In an email seen by The Register, [a French VMware distributor] explains that as of April 10th “the minimum number of cores required for VMware licenses will increase substantially, from 16 to 72 cores per command line.”

The email goes on to explain that the impact of the change means that a customer with a server that packs a single eight-core processor will need to pay for 72 cores – meaning they would be paying for 64 cores worth of software they cannot use.

The same announcement also reveals a penalty of 20% for those who don’t renew their annual subscriptions – or are those minimum three-year subscriptions – on time.

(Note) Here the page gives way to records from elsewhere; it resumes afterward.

def homeEvents (s : State) (n : Nat) (a : Access) (pa : Nat) (d : SReg) (sx : Bool) (pd : Pend) (w : RedWin) (x : BitVec 64)
    (sl : BitVec 9) (f : Fill) (tok : BitVec 64) (mt : Nat) (e : Ev) (es : List Ev) (bud ent : Nat) (r : Run) (y : Reply) : Prop :=
  let lin := s.linear pa
  let h := sl.toNat
  let sn := s.slice h
  let host := pa - 0x200000000000
  eventsHold s <| [
   (.homeAccess n, s.acc? n = some a ∧ a.op = .store ∧ a.dst = .none ∧ a.data.length = a.len ∧ homeReady s a pa,
    fun t => (∀ i < a.len, t.homeByte (lin + i) = a.data.getD i 0) ∧
      (∀ j, j < lin ∨ lin + a.len ≤ j → t.homeByte j = s.homeByte j) ∧ t.hostMem = s.hostMem ∧ t.ctxs = s.ctxs),
   (.homeAccess n, s.acc? n = some a ∧ a.op = .load ∧ a.dst = .s d sx ∧ homeReady s a pa,
    fun t => (∃ z ∈ t.accs, z.id = n ∧ z.st = .performed ∧ z.data = (List.range a.len).map fun i => s.homeByte (lin + i)) ∧
      isDue t (.farLoadReturn n) ∧ memSame s t ∧ t.ctxs = s.ctxs),
   (.homeAccess n, s.acc? n = some a ∧ a.tr = .ok pa 1 ∧ a.over = false ∧ a.st = .sent ∧ s.mayPerformAll a = true ∧
      (a.op = .load ∨ a.op = .store) ∧ (s.slice (host / 256 % 48)).down = false ∧
      s.laterPort a = false ∧ (∀ b ∈ s.accs, b.st ≠ .home),
    fun t => (∃ z ∈ t.accs, z.id = n ∧ z.st = .home) ∧ isDue t (.hostCompletion n) ∧ memSame s t ∧ t.ctxs = s.ctxs),
   (.homeAccess n, s.acc? n = some a ∧ (a.over = true ∨ a.st = .held ∨ s.mayPerformAll a = false), fun t => t = s),
   -- Of accesses that arrive at a line together, that of the earlier port is performed first (R183).
   (.homeAccess n, s.acc? n = some a ∧ (a.tr = .ok pa 0 ∨ a.tr = .ok pa 1) ∧ (a.op = .load ∨ a.op = .store) ∧ s.laterPort a = true,
    fun t => t = s),
   (.reductionShadowAdd n, s.acc? n = some a ∧ a.op = .red .fadd x ∧ a.tr = .ok pa 0 ∧ s.windowAt pa = some w ∧ a.over = false ∧
      a.st = .home ∧ s.mayPerformAll a = true,
    fun t => memSame s t ∧ t.ctxs = s.ctxs ∧ t.forme.windows = s.forme.windows.map fun v => if v.wid = w.wid then
      { v with shadows := sset Shadow.zero v.shadows pa ((sget Shadow.zero v.shadows pa).add (x.toNat % 2 ^ 32)) } else v),
   (.hostCompletion n, s.acc? n = some a ∧ a.op = .store ∧ a.dst = .none ∧ a.tr = .ok pa 1 ∧ a.st = .home,
    fun t => (∀ i < a.data.length, t.hostByte (host + i) = a.data.getD i 0) ∧ onlyHost s t host a.data.length ∧ t.ctxs = s.ctxs),
   (.hostCompletion n, s.acc? n = some a ∧ a.op = .load ∧ a.dst = .s d sx ∧ a.tr = .ok pa 1 ∧ a.st = .home ∧ a.eng = 0 ∧
      (∀ b ∈ s.accs, b.heldBy a.cl a.ctx = false),
    fun t => (∃ z ∈ t.accs, z.id = n ∧ z.st = .performed ∧ z.data = (List.range a.len).map fun i => s.hostByte (host + i)) ∧
      memSame s t ∧ t.ctxs = s.ctxs),
   (.hostErrorCompletion n, s.acc? n = some a ∧ a.tr = .ok pa 1 ∧ a.st = .home ∧ a.eng = 0,
    fun t => (∃ z ∈ t.accs, z.id = n ∧ z.st = .refused) ∧ isDue t (.destinationFaultReport n) ∧ t.ctxs = s.ctxs)] ++
  [(.farLoadReturn n, n ∉ s.forme.late ∧ s.acc? n = some a ∧ a.st = .performed ∧ a.eng = 0 ∧ a.owed = false ∧ a.dst = .s d sx ∧
      a.len = a.data.length ∧ a.len ∈ [1, 2, 4, 8] ∧ a.tag ≠ 0 ∧ (∀ b ∈ s.accs, b.tag = a.tag → b.id = n) ∧
      pd ∈ (s.ctx a.cl a.ctx).pend ∧ pd.tag = a.tag,
    fun t => { pd with val := (extended a.data sx).setWidth 1024, ready := true } ∈ (t.ctx a.cl a.ctx).pend ∧
      (∀ z ∈ t.accs, z.id ≠ n) ∧ memSame s t),
   (.farLoadReturn n, s.acc? n = some a ∧ a.st ≠ .performed, fun t => t = s),
   (.destinationFaultReport n, n ∉ s.forme.late ∧ s.acc? n = some a ∧ a.st = .refused ∧ a.op = .store ∧ plainAccess s a ∧
      a.owed = false ∧ a.tr = .ok pa 0 ∧ s.holdsGroup a.cl a.ctx a.bnd = true,
    fun t => deferredFault t a 0x24 true ∧ (∀ z ∈ t.accs, z.id ≠ n) ∧ memSame s t),
   (.lateResponseDiscard n, n ∈ s.forme.late ∧ s.acc? n = some a ∧ a.over = true,
    fun t => n ∉ t.forme.late ∧ (∀ z ∈ t.accs, z.id ≠ n) ∧ memSame s t ∧ t.ctxs = s.ctxs ∧ t.clusters = s.clusters),
   (.lateResponseDiscard n, n ∉ s.forme.late, fun t => t = s)] ++
  [(.channelFillArrival sl n, (sn.fills.find? fun z => z.line == n) = some f ∧
      (f.tenant = none ∨ f.noev = true) ∧ n ∉ s.memPoison ∧ (∃ l ∈ sn.lines, l.line = n),
    fun t => (∃ l ∈ (t.slice h).lines, l.line = n ∧ l.filling = false ∧ l.poison = false ∧
        l.data = .ofNat 2048 (ofBytes ((List.range 256).map fun i => s.dram (n * 256 + i)))) ∧
      (∀ z ∈ (t.slice h).fills, z.line ≠ n) ∧ memSame s t ∧ t.ctxs = s.ctxs),
   (.hmsgArrival n, s.acc? n = some a ∧ a.op = .hmsg tok ∧ a.tr = .ok pa mt ∧ a.over = false ∧ a.st = .sent ∧ s.mayPerformAll a = true ∧
      (∀ b ∈ s.accs, b.id = n ∨ ∀ z, b.op ≠ .hmsg z) ∧ (∀ b ∈ s.accs, b.id = n → b.ord = a.ord) ∧
      s.home lin = h ∧ sn.inbound < 32 ∧ sn.events.length < 64,
    fun t => (∃ v, (t.slice h).events = sn.events ++ [v] ∧ v.kind = 3 ∧ v.tenant = a.tenant ∧ v.laddr = lin / 256 * 256 ∧
        v.rtoken = tok ∧ v.msg = .ofNat 512 (ofBytes a.data)) ∧ isDue t (.handlerDispatch sl) ∧ memSame s t ∧ t.ctxs = s.ctxs),
   (.handlerDispatch sl, sn.run = none ∧ sn.events = e :: es ∧ sn.down = false ∧
      s.handlerFor h e.tenant e.kind e.cls = some (bud, ent),
    fun t => (t.slice h).events = es ∧ (t.slice h).seqn = sn.seqn + 1 ∧ memSame s t ∧ t.ctxs = s.ctxs ∧
      ∃ z, (t.slice h).run = some z ∧ z.ev = e ∧ z.pc = (s.codePart e.tenant).1 + ent ∧ z.used = 0 ∧ z.bud = bud ∧
        z.reg 10 = (s.dataPart e.tenant).1 % 2 ^ 64 ∧ z.reg 11 = e.laddr % 2 ^ 64 ∧ (∀ i, i ≠ 10 → i ≠ 11 → z.reg i = 0) ∧
        ofBytes ((t.slice h).data.read (s.dataPart e.tenant).1 4) = (e.kind + e.tenant * 16 + e.cls * 256) % 2 ^ 32 ∧
        ofBytes ((t.slice h).data.read ((s.dataPart e.tenant).1 + 8) 8) = e.laddr % 2 ^ 64),
   (.handlerDispatch sl, sn.run = some r, fun t => t = s),
   (.handlerBudgetAbort sl, sn.run = some r ∧ r.bud ≤ r.used ∧ r.ev.kind = 3,
    fun t => (t.slice h).run = none ∧ sget 0 (t.slice h).cnt (4 * r.ev.tenant) = sget 0 sn.cnt (4 * r.ev.tenant) + 1 ∧
      isDue t (.handlerDispatch sl)),
   (.handlerBudgetAbort sl, sn.run = some r ∧ r.used < r.bud, fun t => t = s),
   (.replyDelivery n, s.forme.replies[n]? = some y ∧
      (let K := bitsAt y.token.toNat 54 9
       let C := bitsAt y.token.toNat 52 2
       let z := s.ctx K C
       z.st = .ready ∧ z.bnd.gen.toNat = bitsAt y.token.toNat 36 16 ∧
        z.bnd.localOk (bitsAt y.token.toNat 6 17 * 64) 64 = true ∧
        ((s.cluster K).region (z.bnd.localPhys (bitsAt y.token.toNat 6 17 * 64) / 2 ^ 17)).mode = .plain),
    fun t => let K := bitsAt y.token.toNat 54 9
      let C := bitsAt y.token.toNat 52 2
      let b := (s.ctx K C).bnd
      ofBytes ((t.cluster K).locRead (b.localPhys (bitsAt y.token.toNat 6 17 * 64)) 64) = y.bytes.toNat ∧
        (t.ctx K C).regs.f.getLsbD (bitsAt y.token.toNat 30 6) = true ∧ memSame s t),
   (.replyDelivery n, s.forme.replies[n]? = some y ∧
      (s.ctx (bitsAt y.token.toNat 54 9) (bitsAt y.token.toNat 52 2)).bnd.gen.toNat ≠ bitsAt y.token.toNat 36 16,
    fun t => sget 0 (t.slice y.slice).cnt (4 * y.tenant + 3) = sget 0 (s.slice y.slice).cnt (4 * y.tenant + 3) + 1 ∧
      t.ctxs = s.ctxs)]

According to an anonymous VMware reseller:

“VMware is punishing small and medium business customers that continue to use the platform,” he said. “Clearly VMware does not value the small and medium business community that have built their business leveraging the platform.”

“I don’t understand why they are trying to alienate customers,” he said.

According to another CEO reseller:

The CEO said the Broadcom VMware strategy is to focus on the top 20 percent of the largest accounts and forego the SMB market. “This is a proven playbook for them,” he said. “They drive down the operating costs and do multiyear deals with customers with jacked-up prices, so their costs go down, their revenues go up and they create these great margins. But it is a financial mechanism game.”

Indeed.

In the LowEnd World

We occasionally see hosting offers from providers who chose VMware as their platform.  Often, these are companies run by engineers who work on VMware all day long in their corporate jobs, and bring this deep experience to their side ventures.

But those days are over.  I doubt we’ll see many VMware-based solutions in our community going forward.

Hock Ton Congratulated

Broadcom CEO Hock Ton being congratulated on his customer service.